___ Information supplied

-- ==== Sys2Proof/Machine/StripRle.lean ====
section
/-! DEFINITION. The strip RLE decoder (spec/44_strip_rle.md), for either source layout of R237. The
operations take the layout as an argument; the meanings use `Config.vdatLayout`. A command's meaning
acts on the VDD registers as they stand: `VDD.cp` is at its command byte. -/

namespace Sys2Proof.Machine

/-- Stop with a status: not a fault (R243). `true` says that the decoding has stopped. -/
def vddStop (st : VddStatus) : Op Bool := do
  modify fun s => { s with vdd := { s.vdd with status := st } }
  pure true

/-- The command pointer past the command byte; in the interleaved layout `dp` is the same register
(R237). -/
def vddSkipCmd (lay : Config.VdatLayout) : Op Unit :=
  modify fun s => { s with
    vdd := { s.vdd with
      cp := s.vdd.cp + 1
      dp := match lay with | .interleaved => s.vdd.cp + 1 | .split => s.vdd.dp } }

/-- The pointer `NextWord` reads at (R237). -/
def vddWordPtr (lay : Config.VdatLayout) (v : Vdd) : Nat :=
  match lay with
  | .interleaved => v.cp
  | .split => v.dp

/-- `NextWord()` (R237): `none` is "exhausted". -/
def vddNextWord (lay : Config.VdatLayout) : Op (Option (Byte × Byte)) := do
  let s ← get
  let p := vddWordPtr lay s.vdd
  if s.vdd.rend < p + 2 then pure none
  else do
    let w ← memRead .vdd (refOf s.vdd.src) p 2
    modify fun s => { s with
      vdd := { s.vdd with
        cp := match lay with | .interleaved => p + 2 | .split => s.vdd.cp
        dp := p + 2 } }
    pure (some (BitVec.ofNat 8 (w / 256), BitVec.ofNat 8 w))

/-- `BE16(w)` (R9). -/
def be16 (w : Byte × Byte) : Nat := w.1.toNat * 256 + w.2.toNat

/-- `Emit(w)` (R238). -/
def vddEmit (w : Byte × Byte) : Op Bool := do
  let s ← get
  if s.vdd.bytesPerLine ≤ s.vdd.x then vddStop .full
  else do
    memWrite .vdd (refOf s.vdd.dst)
      (s.vdd.dbase + s.vdd.y * s.vdd.bytesPerLine + s.vdd.x) 2 (be16 w)
    modify fun s => { s with
      vdd := { s.vdd with
        y := if s.vdd.y + 1 = s.vdd.h then 0 else s.vdd.y + 1
        x := if s.vdd.y + 1 = s.vdd.h then s.vdd.x + 2 else s.vdd.x } }
    pure false

/-- The status of a copy whose source is exhausted: SRC_END (R243), but FULL where the plane is complete
already (R244 c, g; log 32). -/
def vddExhausted (v : Vdd) : VddStatus := if v.bytesPerLine ≤ v.x then .full else .srcEnd

/-- `Emit(NextWord())` (R239, R240). -/
def vddCopyOne (lay : Config.VdatLayout) : Op Bool := do
  match ← vddNextWord lay with
  | none => do
    let s ← get
    vddStop (vddExhausted s.vdd)
  | some w => vddEmit w

/-- `n` repetitions of an emit, ended by a stop. -/
def vddRepeat (x : Op Bool) : Nat → Op Bool
  | 0 => pure false
  | n + 1 => do
    let stopped ← x
    if stopped then pure true else vddRepeat x n

/-- `VD.COPYX` (R239). -/
def vdCopyxOp (lay : Config.VdatLayout) : Op Bool := do
  vddSkipCmd lay
  match ← vddNextWord lay with
  | none => vddStop .srcEnd
  | some w => vddRepeat (vddCopyOne lay) (be16 w)

/-- `VD.COPY` (R240): `256 - c` values, `c = 128 + n`. -/
def vdCopyOp (lay : Config.VdatLayout) (n : BitVec 7) : Op Bool := do
  vddSkipCmd lay
  vddRepeat (vddCopyOne lay) (128 - n.toNat)

/-- `VD.RUNX` (R241). -/
def vdRunxOp (lay : Config.VdatLayout) : Op Bool := do
  vddSkipCmd lay
  match ← vddNextWord lay with
  | none => vddStop .srcEnd
  | some cnt =>
    match ← vddNextWord lay with
    | none => vddStop .srcEnd
    | some w => vddRepeat (vddEmit w) (be16 cnt)

/-- `VD.RUN` (R242): `c` copies, `c = n`. -/
def vdRunOp (lay : Config.VdatLayout) (n : BitVec 7) : Op Bool := do
  vddSkipCmd lay
  match ← vddNextWord lay with
  | none => vddStop .srcEnd
  | some w => vddRepeat (vddEmit w) n.toNat

/-- The command a command byte selects (R235). -/
def vdCommand (lay : Config.VdatLayout) (c : VdCmd) : Op Bool :=
  match c with
  | .copyx => vdCopyxOp lay
  | .copy n => vdCopyOp lay n
  | .runx => vdRunxOp lay
  | .run n => vdRunOp lay n

/-- The loop of R243; every command consumes a command byte. -/
def vddLoop (lay : Config.VdatLayout) : Nat → Op Unit
  | 0 => pure ()
  | fuel + 1 => do
    let s ← get
    if s.vdd.bytesPerLine ≤ s.vdd.x then do
      let _ ← vddStop .full
      pure ()
    else if s.vdd.cend ≤ s.vdd.cp then do
      let _ ← vddStop .srcEnd
      pure ()
    else do
      let c ← memRead .vdd (refOf s.vdd.src) s.vdd.cp 1
      let stopped ← vdCommand lay (decodeVd (BitVec.ofNat 8 c))
      if stopped then pure () else vddLoop lay fuel

/-- The initial pointers `(cp, cend, dp)` of R237 for the region `[base, base + len)`. -/
def vddPointers (lay : Config.VdatLayout) (m : Mem) (src : BufRef) (base len : Nat) :
    Nat × Nat × Nat :=
  match lay with
  | .interleaved => (base, base + len, base)
  | .split =>
    if len < 2 then (base + len, base + len, base + len)
    else
      let cend := min (base + max (beRead m src base 2) 2) (base + len)
      (base + 2, cend, cend)

/-- `VDD.DECODE S, base, len, D, dbase, bytesPerLine, h` on buffers (R243). Both bindings end with it
(R422). -/
def vddDecodeOp (lay : Config.VdatLayout) (src : BufRef) (base len : Nat) (dst : BufRef)
    (dbase bytesPerLine h : Nat) : Op Result := do
  clearFault .vdd
  raiseIf (h = 0 ∨ bytesPerLine % 2 = 1) .vdd .badGeometry 0
  raiseIf (src.len < base + len) .vdd .pastEnd (base + len)
  raiseIf (dst.len < dbase + bytesPerLine * h) .vdd .dstSmall (dbase + bytesPerLine * h)
  raiseIf (rangesMeet src base (base + len) dst dbase (dbase + bytesPerLine * h)) .vdd .overlap 0
  modify fun s =>
    let p := vddPointers lay s.mem src base len
    claim .vdd (windowOf dst dbase (bytesPerLine * h)) { s with
      vdd := { s.vdd with src := some src, dst := some dst, cp := p.1, cend := p.2.1, dp := p.2.2,
                          rend := base + len, dbase := dbase, bytesPerLine := bytesPerLine, h := h,
                          x := 0, y := 0 } }
  endPass .vdd (vddLoop lay (len + 1))
  let s ← get
  pure (.status s.vdd.status)

/-- After a raise inside a pass the destination range is left unspecified (R385; log 13). -/
def vddSpoil (s : State) : State :=
  spoil .vdd (refOf s.vdd.dst) s.vdd.dbase (s.vdd.bytesPerLine * s.vdd.h) s

/-- A strip command handed alone to the decoder (log 3): refused while VDD is faulted (R386).
`VDD.DECODE` checks its operands first, so that no access inside it can leave its buffers; a lone
command may meet registers for which one does, and then raises as R10 says. -/
def vdAlone (x : Op Bool) : Op Result := do
  enter .vdd
  let _ ← onStop vddSpoil x
  pure .unit

/-- `VD.COPYX` (R111, R239). -/
def execVdCopyx (s : State) : Host.Outcome State Fault Refusal :=
  runOp (vdAlone (vdCopyxOp Config.vdatLayout)) s

/-- `VD.COPY` (R112, R240). -/
def execVdCopy (n : BitVec 7) (s : State) : Host.Outcome State Fault Refusal :=
  runOp (vdAlone (vdCopyOp Config.vdatLayout n)) s

/-- `VD.RUNX` (R113, R241). -/
def execVdRunx (s : State) : Host.Outcome State Fault Refusal :=
  runOp (vdAlone (vdRunxOp Config.vdatLayout)) s

/-- `VD.RUN` (R114, R242). -/
def execVdRun (n : BitVec 7) (s : State) : Host.Outcome State Fault Refusal :=
  runOp (vdAlone (vdRunOp Config.vdatLayout n)) s

/-- `VDD.DECODE`, code 0x70 (R243). -/
def execVddDecode (src base len dst dbase bytesPerLine h : Nat) (s : State) :
    Host.Outcome State Fault Refusal :=
  runOp
    (vddDecodeOp Config.vdatLayout (wholeBuf s.mem src) base len (wholeBuf s.mem dst) dbase
      bytesPerLine h) s

end Sys2Proof.Machine
end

______

» **Task directions**:
Lines after the one containing "cp := s.vdd.cp + 1" are not wanted; repeat exactly each line above from the first up to and including it.

» **Response to this exercise**:
-- ==== Sys2Proof/Machine/StripRle.lean ====
section
/-! DEFINITION. The strip RLE decoder (spec/44_strip_rle.md), for either source layout of R237. The
operations take the layout as an argument; the meanings use `Config.vdatLayout`. A command's meaning
acts on the VDD registers as they stand: `VDD.cp` is at its command byte. -/

namespace Sys2Proof.Machine

/-- Stop with a status: not a fault (R243). `true` says that the decoding has stopped. -/
def vddStop (st : VddStatus) : Op Bool := do
  modify fun s => { s with vdd := { s.vdd with status := st } }
  pure true

/-- The command pointer past the command byte; in the interleaved layout `dp` is the same register
(R237). -/
def vddSkipCmd (lay : Config.VdatLayout) : Op Unit :=
  modify fun s => { s with
    vdd := { s.vdd with
      cp := s.vdd.cp + 1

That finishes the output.